-- ==== Sys2Proof/WellFormed.lean ====
section
/-! DEFINITION. Which terms of `Instr` are commands the outside can send: a request must fit a request frame of its layout (R212, R213), and the lists of an event name each thing once. -/

namespace Sys2Proof

/-- The number of parameter bytes that a profile byte brings in DEC_CONFIG (R213). -/
def profileParamCount (profile : Byte) : Nat :=
  if profile = 2 then 6 else if profile = 3 then 8 else 0

namespace Instr

/-- The check of one command. -/
def wf : Instr → Bool
  -- one selection, in which a first byte completes that is not the 0x00 of a read frame (R192)
  | .requestFrame wave => Machine.oneSelection wave && match Machine.clockedBytes wave with
      | [] => false
      | b :: _ => b != 0
  -- one selection, in which a first byte completes that is 0x00 (R192)
  | .readFrame wave => Machine.oneSelection wave && match Machine.clockedBytes wave with
      | [] => false
      | b :: _ => b == 0
  -- the edges of one sample: each channel once (R18)
  | .acceptedEdge channel also _ order => decide ((channel :: also).Nodup) && decide order.Nodup
  | .windowExpiry _ order => decide order.Nodup
  -- DEC_CONFIG has n = 4 + 2b + p at most 250, p fixed by the profile byte (R213)
  | .decConfig _ profile _ bindings params =>
      decide (params.length = profileParamCount profile) && decide (4 + 2 * bindings.length + params.length ≤ 250)
  -- PANE_SET has n = 12 + L at most 250 (R213)
  | .paneSet _ _ _ _ _ _ _ _ label _ => decide (12 + label.length ≤ 250)
  -- NTC_ACK of kind 6 is the row NTC_ACK_WATCH (R143)
  | .ntcAckNotice kind _ => kind != 6
  | .fullReset _ | .answer | .devIdent | .devStatus _ | .devRestart => true
  | .podSet _ _ _ _ | .podGo _ | .podRead _ => true
  | .insertionTimerStart _ | .insertionTimerStop _ | .insertion _ | .removal _ | .overcurrent _ => true
  | .rampingExpiry _ | .settlingExpiry _ _ | .stoppingExpiry _ => true
  | .twoWireIdleExpiry _ _ _ | .asyncIdleExpiry _ _ | .characterJudged _ _ | .breakTimeout _ _ | .idleGapExpiry _ => true
  | .tgtFind _ _ | .tgtList _ _ _ | .tgtRead _ _ _ _ | .tgtDeclare _ _ _ | .tgtSetCell _ _ _ => true
  | .tgtExpect _ _ _ _ _ | .tgtDropCell _ _ | .tgtPin _ _ | .tgtRetire _ _ => true
  | .decStart _ | .decStop _ | .decRead _ => true
  | .mtrConfig _ _ | .mtrStart _ | .mtrStop _ | .mtrRead _ | .mtrClear _ | .overrange _ => true
  | .wchSet _ _ _ _ _ | .wchClear _ | .wchRead _ => true
  | .ntcRead | .ntcAckWatch _ | .ntcLevels _ _ | .hold _ => true
  | .paneClear _ _ | .paneRead _ | .dispInterval _ | .refreshTick _ | .dispRepaint _ => true
  | .pnlEnable _ _ _ | .pnlRestart _ | .bklSet _ _ | .lbusyLow | .burstEnd _ | .waitExpiry => true
  | .backlightPhaseExpiry | .millisecondTick | .asyncSamplePoint _ _ | .filterCandidate _ _ _ => true

end Instr

end Sys2Proof
end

:: Exercise ::
A word-for-word restatement of all the records is required.

:: Response area ::
-- ==== Sys2Proof/WellFormed.lean ====
section
/-! DEFINITION. Which terms of `Instr` are commands the outside can send: a request must fit a request frame of its layout (R212, R213), and the lists of an event name each thing once. -/

namespace Sys2Proof

/-- The number of parameter bytes that a profile byte brings in DEC_CONFIG (R213). -/
def profileParamCount (profile : Byte) : Nat :=
  if profile = 2 then 6 else if profile = 3 then 8 else 0

namespace Instr

/-- The check of one command. -/
def wf : Instr → Bool
  -- one selection, in which a first byte completes that is not the 0x00 of a read frame (R192)
  | .requestFrame wave => Machine.oneSelection wave && match Machine.clockedBytes wave with
      | [] => false
      | b :: _ => b != 0
  -- one selection, in which a first byte completes that is 0x00 (R192)
  | .readFrame wave => Machine.oneSelection wave && match Machine.clockedBytes wave with
      | [] => false
      | b :: _ => b == 0
  -- the edges of one sample: each channel once (R18)
  | .acceptedEdge channel also _ order => decide ((channel :: also).Nodup) && decide order.Nodup
  | .windowExpiry _ order => decide order.Nodup
  -- DEC_CONFIG has n = 4 + 2b + p at most 250, p fixed by the profile byte (R213)
  | .decConfig _ profile _ bindings params =>
      decide (params.length = profileParamCount profile) && decide (4 + 2 * bindings.length + params.length ≤ 250)
  -- PANE_SET has n = 12 + L at most 250 (R213)
  | .paneSet _ _ _ _ _ _ _ _ label _ => decide (12 + label.length ≤ 250)
  -- NTC_ACK of kind 6 is the row NTC_ACK_WATCH (R143)
  | .ntcAckNotice kind _ => kind != 6
  | .fullReset _ | .answer | .devIdent | .devStatus _ | .devRestart => true
  | .podSet _ _ _ _ | .podGo _ | .podRead _ => true
  | .insertionTimerStart _ | .insertionTimerStop _ | .insertion _ | .removal _ | .overcurrent _ => true
  | .rampingExpiry _ | .settlingExpiry _ _ | .stoppingExpiry _ => true
  | .twoWireIdleExpiry _ _ _ | .asyncIdleExpiry _ _ | .characterJudged _ _ | .breakTimeout _ _ | .idleGapExpiry _ => true
  | .tgtFind _ _ | .tgtList _ _ _ | .tgtRead _ _ _ _ | .tgtDeclare _ _ _ | .tgtSetCell _ _ _ => true
  | .tgtExpect _ _ _ _ _ | .tgtDropCell _ _ | .tgtPin _ _ | .tgtRetire _ _ => true
  | .decStart _ | .decStop _ | .decRead _ => true
  | .mtrConfig _ _ | .mtrStart _ | .mtrStop _ | .mtrRead _ | .mtrClear _ | .overrange _ => true
  | .wchSet _ _ _ _ _ | .wchClear _ | .wchRead _ => true
  | .ntcRead | .ntcAckWatch _ | .ntcLevels _ _ | .hold _ => true
  | .paneClear _ _ | .paneRead _ | .dispInterval _ | .refreshTick _ | .dispRepaint _ => true
  | .pnlEnable _ _ _ | .pnlRestart _ | .bklSet _ _ | .lbusyLow | .burstEnd _ | .waitExpiry => true
  | .backlightPhaseExpiry | .millisecondTick | .asyncSamplePoint _ _ | .filterCandidate _ _ _ => true

end Instr

end Sys2Proof
end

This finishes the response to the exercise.